**About this task**
The lines from the first line of the entries through the line containing "List.replicate 6 0#8" are to be repeated exactly, with both of those lines included.

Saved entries
********
/-! ### Stripes at the sender (R272-R275) -/

/-- The stripe header of Table 12.6 and the body behind it: one parcel slot. -/
def slotBytes (parity resend : Bool) (pos code nullMap ssn : Nat) (body : List Byte) : List Byte :=
  let h := [if parity then 0x32#8 else 0x31#8] ++ bytesBE 1 (pos + 4 * b2n resend) ++ bytesBE 1 (code + 8 * nullMap)
    ++ [0#8] ++ bytesBE 4 ssn ++ List.replicate 6 0#8
  h ++ bytesBE 2 (crcOf crc16Hdr h) ++ body

/-- A position of a stripe queued for the slots of a line group, re-sends ahead of new stripes (R274, R285). -/
def LinkSt.queueSlot (k : LinkSt) (p : SlotParcel) : LinkSt :=
  if p.resend then { k with slots := k.slots.filter (fun q => q.resend) ++ [p] ++ k.slots.filter (fun q => !q.resend) }
  else { k with slots := k.slots ++ [p] }

/-- The bodies of a stripe: data in order, then parity (R273). A NULL position counts as zeros. -/
def parityOf (k m : Nat) (ds : List (Nat × List Byte)) : List (List Byte) :=
  (List.range m).map (fun r => bytesOf (gfSum 4144 r ((ds.filter (fun p => decide (p.1 < k))).map (fun p => (p.1, natsOf p.2)))))

/-- The oldest stripe neither closed nor failed lies 2²³ or more behind (R272). -/
def LinkSt.windowFull (k : LinkSt) : Bool :=
  k.stripes.any (fun t => t.closedAt.isNone && t.abandoned.isNone && decide (2 ^ 23 ≤ (k.ssn + 2 ^ 32 - t.ssn) % 2 ^ 32))

/-- A failed stripe no longer precedes the next SSN, modulo 2³²: no message can mean it any more (R272, R286). -/
def TxStripe.forgotten (t : TxStripe) (next : Nat) : Bool := t.abandoned.isSome && !seqAfter (seqAdd next 1) t.ssn

/-- Route n's retransmit store takes the positions of a stripe (R285). -/
def State.reserve (s : State) (l : Nat) (ps : List TxPos) : State :=
  s.fitStores ((List.range 4).filterMap (fun n =>
    let more := ((List.range ps.length).zip ps).filter (fun p => p.2.body.isSome && lPosRoute (s.link l).entry p.1 == n)
    if more.isEmpty then none else some (retxStore n, s.retxOwner n, buffersFor (s.storedOn n + more.length))))

/-- The route coder completes a stripe: k parcels are ready, or one is and every route has a slot due
(R272). Every parcel is stored before it is sent, so the stripe waits while ALLOCATE defers (R211, R285), and while a hub holds
what is stored (R198). -/
def execStripeComplete (t : Nat) (l : Nat) (slotsDue : Bool) (s0 : State) : Result :=
  let s := s0.tick t
  let l := l
  let k := s.link l
  let kk := lK k.entry
  let n := min kk k.ready.length
  if !k.inUse || k.failed || s.poolHeld || n == 0 || (decide (n < kk) && !slotsDue) || k.windowFull then .next s
  else
    let ds := (k.ready.take n).map (fun b => { b with par := none })
    let nullMap := 2 ^ kk - 2 ^ n
    let par := parityOf kk (lM k.entry) ((List.range n).zip (ds.map (fun b => b.bytes)))
    let data : List TxPos := ds.map (fun b => { body := some b, parity := false })
      ++ List.replicate (kk - n) { body := none, parity := false }
    let pars : List TxPos := par.map (fun b =>
      { body := some { stream := 0, peer := 0, psn := 0, epoch := 0, owners := [], bytes := b }, parity := true })
    let ps := data ++ pars
    let s := s.reserve l ps
    if (linkRoutes k.entry).any (fun n => s.short (retxStore n)) then .next s else
    let st : TxStripe := { ssn := k.ssn, nullMap := nullMap, positions := ps, lastTx := s.now }
    let k1 := { k with ready := k.ready.drop n, ssn := seqAdd k.ssn 1, stripes := k.stripes.filter (fun t => !t.forgotten k.ssn) ++ [st] }
    let k2 := ((List.range ps.length).zip ps).foldl (fun a p => match p.2.body with
      | some b => a.queueSlot
          { lg := lPosLg k.entry p.1, ssn := k.ssn, resend := false,
            bytes := slotBytes p.2.parity false p.1 (lCode k.entry) nullMap k.ssn b.bytes }
      | none => a) k1
    .next ((s.setLink l k2).bumpLink Reg.stripesSent l 1)

/-! ### The sender's answers (R284-R290) -/

/-- Changing one stored stripe. -/
def LinkSt.modStripe (k : LinkSt) (ssn : Nat) (f : TxStripe → TxStripe) : LinkSt :=
  { k with stripes := k.stripes.map (fun t => if t.ssn = ssn then f t else t) }

def LinkSt.stripe (k : LinkSt) (ssn : Nat) : Option TxStripe := k.stripes.find? (fun t => t.ssn == ssn)

/-- Stripes whose retention has ended are freed (R287). -/
def State.freeStripes (s : State) (l : Nat) : State :=
  (s.modLink l (fun k => { k with stripes := k.stripes.filter (fun t => match t.closedAt with
    | some a => decide (s.now < a + 1000 * lRetain k.entry)
    | none => true) })).fitRoutes

/-- A received ACK (R284, R287). -/
def State.onAck (s : State) (l cum first last : Nat) : State :=
  let inRange (ssn : Nat) : Bool :=
    seqAfter cum ssn || (first != last && !seqAfter first ssn && seqAfter last ssn)
  (s.modLink l (fun k => { k with stripes := k.stripes.map (fun t =>
    if inRange t.ssn && t.closedAt.isNone && t.abandoned.isNone then { t with closedAt := some s.now } else t) })).freeStripes l

def execAck (t : Nat) (l : Nat) (cum first last : Word32) (s0 : State) : Result :=
  .next (State.onAck (s0.tick t) l cum.toNat first.toNat last.toNat)

/-- RETAIN_US has passed since an ACK (R287). -/
def execRetainExpiry (t : Nat) (l : Nat) (s0 : State) : Result :=
  .next (State.freeStripes (s0.tick t) l)

/-- Positions of a bitmap of four. -/
def positionsOf (m : Nat) : List Nat := (List.range 4).filter (fun i => bit m i)

/-- Line groups of a link whose route is not down, in increasing route order (R285). -/
def State.upGroups (s : State) (l : Nat) : List Nat :=
  let e := (s.link l).entry
  (List.range 4).flatMap (fun n => if s.bundleDown n (lFarSite e) then [] else
    ((List.range (lPositions e)).filter (fun i => lPosRoute e i == n)).map (lPosLg e))

/-- The health element of the route of position i of a link. -/
def State.posElement (s : State) (l i : Nat) : Nat :=
  let e := (s.link l).entry
  element 3 (8 * lPosRoute e i + lFarSite e)

/-- ABANDON for a stripe: the streams of the positions needed fail (R286, R290). -/
def State.abandon (s : State) (l ssn reason : Nat) (needed : List Nat) : State :=
  let k := s.link l
  match k.stripe ssn with
  | none => s
  | some st =>
    let bodyAt (i : Nat) : Option Body := st.positions[i]?.bind (fun p => p.body)
    let ids := (List.range 4).map (fun i => if needed.contains i then
      match bodyAt i with
      | some b => b.peer
      | none => 0xFFFF else 0xFFFF)
    let msg := [0x03#8] ++ bytesBE 1 (s.lgRef l) ++ bytesBE 4 ssn ++ bytesBE 1 reason ++ [0#8] ++ ids.flatMap (bytesBE 2)
    let s := (s.setLink l (k.modStripe ssn (fun t => { t with abandoned := some msg, positions := [] }))).sendArq l msg
    let s := s.noteStripeFailure l reason ssn true
    let s := needed.foldl (fun u i => u.points (s.posElement l i) 500) s
    ((needed.filterMap bodyAt).foldl (fun u b => u.failOn l b.stream (0x10 + reason)) s).fitRoutes

/-- A stored parcel reads poisoned: CONSUMER 4 (R290). A line that this read has only just poisoned is no line read again. -/
def State.notePoisonArq (s : State) (a : Nat) : State :=
  let p := (unitOf a, 4)
  if s.memSt.fresh.contains p then { s with memSt := { s.memSt with fresh := s.memSt.fresh.filter (fun q => q != p) } }
  else s.noteMemoryError p.1 3 false 4

/-- Memory lines that reads of some positions of a stripe find poisoned. -/
def TxStripe.poisonedLines (t : TxStripe) (is : List Nat) : List Nat := is.filterMap (fun i => t.positions[i]?.bind (fun p => p.poisoned))

/-- What has to read stored parcels waits for the hub that holds them (R198). -/
def State.ask (s : State) (l : Nat) (a : StoreRead) : State :=
  s.modLink l (fun k => if k.reads.contains a then k else { k with reads := k.reads ++ [a] })

/-- One attempt re-sends positions of a stripe; beyond the budget the stripe is abandoned (R285, R286,
R290). `needed`: the data positions not delivered, as far as the sender knows. The parcels still obtainable are the data
positions that are not needed, which the receiver holds, and the stored ones that are not poisoned: parity too, which the
receiver may hold; and none once every needed position is poisoned, since nothing more comes then (DEDUCED, log entry 110). -/
def State.attempt (s : State) (l ssn : Nat) (needed : List Nat) (timer : Bool) : State :=
  let k := s.link l
  match k.stripe ssn with
  | none => s
  | some st =>
    let good := ((List.range st.positions.length).zip st.positions).filter (fun p =>
      p.2.poisoned.isNone || (!p.2.parity && !needed.contains p.1))
    let send := needed.filter (fun i => match st.positions[i]? with
      | some p => p.body.isSome && p.poisoned.isNone
      | none => false)
    let bad := st.poisonedLines needed
    if lBudget k.entry ≤ st.attempts then s.abandon l ssn 1 needed
    else if s.poolHeld then s.ask l (.attempt ssn needed timer)
    else
    let s := bad.foldl (fun u a => u.notePoisonArq a) s
    if good.length < lK k.entry || (send.isEmpty && !bad.isEmpty) then s.abandon l ssn 2 needed
    else
      let s := if timer then s.bumpLink Reg.retryTimeouts l 1 else s
      let ups := s.upGroups l
      let k1 := k.modStripe ssn (fun t => { t with attempts := t.attempts + 1, lastTx := s.now })
      let k2 := if ups.isEmpty then k1 else ((List.range send.length).zip send).foldl (fun a q =>
        match st.positions[q.2]?.bind (fun p => p.body) with
        | some b => a.queueSlot
            { lg := ups.getD (q.1 % ups.length) 0, ssn := ssn, resend := true,
              bytes := slotBytes false true q.2 (lCode k.entry) st.nullMap ssn b.bytes }
        | none => a) k1
      let s := (s.setLink l k2).bumpLink Reg.parcelsResent l (if ups.isEmpty then 0 else send.length)
      needed.foldl (fun u i => u.points (s.posElement l i) 5) s

/-- Data positions of a stripe that are not NULL. -/
def TxStripe.dataPositions (t : TxStripe) : List Nat :=
  ((List.range t.positions.length).zip t.positions).filterMap (fun p => if !p.2.parity && p.2.body.isSome then some p.1 else none)

/-- Stored positions that read poisoned, with the memory line or word, are marked. -/
def TxStripe.poison (is : List (Nat × Nat)) (t : TxStripe) : TxStripe :=
  let ps := ((List.range t.positions.length).zip t.positions).map (fun q =>
    match is.find? (fun p => p.1 == q.1) with
    | some p => { q.2 with poisoned := some p.2 }
    | none => q.2)
  { t with positions := ps }

def State.poisonStored (s : State) (l ssn : Nat) (is : List (Nat × Nat)) : State :=
  if is.isEmpty then s else s.modLink l (fun k => k.modStripe ssn (TxStripe.poison is))

/-- A received NAK (R285, R286). -/
def State.onNak (s : State) (l ssn needed num : Nat) : State :=
  let k := s.link l
  if !k.inUse then s
  else match k.stripe ssn with
    | none =>
      if seqAfter k.ssn ssn then
        s.sendArq l ([0x03#8] ++ bytesBE 1 (s.lgRef l) ++ bytesBE 4 ssn ++ [3#8, 0#8] ++ List.replicate 8 0xFF#8)
      else s
    | some st =>
      match st.abandoned with
      | some msg => s.sendArq l msg
      | none =>
        if st.closedAt.isSome || (match st.lastNak with
            | some n => decide (num ≤ n)
            | none => false) then s
        else
          let s := s.modLink l (fun k => k.modStripe ssn (fun t => { t with lastNak := some num }))
          s.attempt l ssn ((positionsOf needed).filter (fun i => st.dataPositions.contains i)) false

def execNak (t : Nat) (l : Nat) (ssn : Word32) (needed : BitVec 4) (num : Byte) (poison : List (Fin 4 × BitVec 48)) (s0 : State) : Result :=
  .next (State.onNak ((s0.tick t).poisonStored l ssn.toNat (poison.map (fun p => (p.1.val, p.2.toNat)))) l ssn.toNat needed.toNat num.toNat)

/-- T_RETRY has passed since the latest transmission: no parcel of the stripe still waits for its slot (R233, R285). -/
def execTRetryExpiry (t : Nat) (l : Nat) (stripe : StripeRead) (s0 : State) : Result :=
  let ssn := stripe.ssn
  let s := (s0.tick t).poisonStored l ssn.toNat (stripe.poison.map (fun p => (p.1.val, p.2.toNat)))
  let k := s.link l
  match k.stripe ssn.toNat with
  | none => .next s
  | some st =>
    if k.inUse && !k.failed && st.closedAt.isNone && st.abandoned.isNone && !k.slots.any (fun q => q.ssn == ssn.toNat)
        && decide (st.lastTx + 1000 * (linkTimers k.entry).retry ≤ s.now) then
      .next (s.attempt l ssn.toNat st.dataPositions true)
    else .next s

/-- A received REREQ: the stored parcel goes again, or REPLY (R287, R290). -/
def State.onRereq (s : State) (l i psn : Nat) (poison : Option Nat) : State :=
  let k := s.link l
  let has (t : TxStripe) : Option (TxStripe × Nat × Body) :=
    (((List.range t.positions.length).zip t.positions).findSome? (fun p => match p.2.body with
      | some b => if !p.2.parity && b.stream == i && b.psn == psn then some (p.1, b) else none
      | none => none)).map (fun q => (t, q))
  let reply (u : State) (reason : Byte) : State :=
    u.sendArq l ([0x07#8] ++ bytesBE 1 (u.lgRef l) ++ bytesBE 2 i ++ bytesBE 4 psn ++ [reason])
  match k.stripes.findSome? has with
  | none => reply s 3#8
  | some (t, p, b) =>
    if s.poolHeld then s.ask l (.again i psn poison)
    else
    let s := s.poisonStored l t.ssn ((poison.map (fun a => (p, a))).toList)
    match poison.orElse (fun _ => (t.poisonedLines [p]).head?) with
    | some a => reply (s.notePoisonArq a) 2#8
    | none => match s.upGroups l with
      | [] => s
      | g :: _ => (s.setLink l (k.queueSlot
          { lg := g, ssn := t.ssn, resend := true,
            bytes := slotBytes false true p (lCode k.entry) t.nullMap t.ssn b.bytes })).bumpLink Reg.parcelsResent l 1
********
**Answer section**
/-! ### Stripes at the sender (R272-R275) -/

/-- The stripe header of Table 12.6 and the body behind it: one parcel slot. -/
def slotBytes (parity resend : Bool) (pos code nullMap ssn : Nat) (body : List Byte) : List Byte :=
  let h := [if parity then 0x32#8 else 0x31#8] ++ bytesBE 1 (pos + 4 * b2n resend) ++ bytesBE 1 (code + 8 * nullMap)
    ++ [0#8] ++ bytesBE 4 ssn ++ List.replicate 6 0#8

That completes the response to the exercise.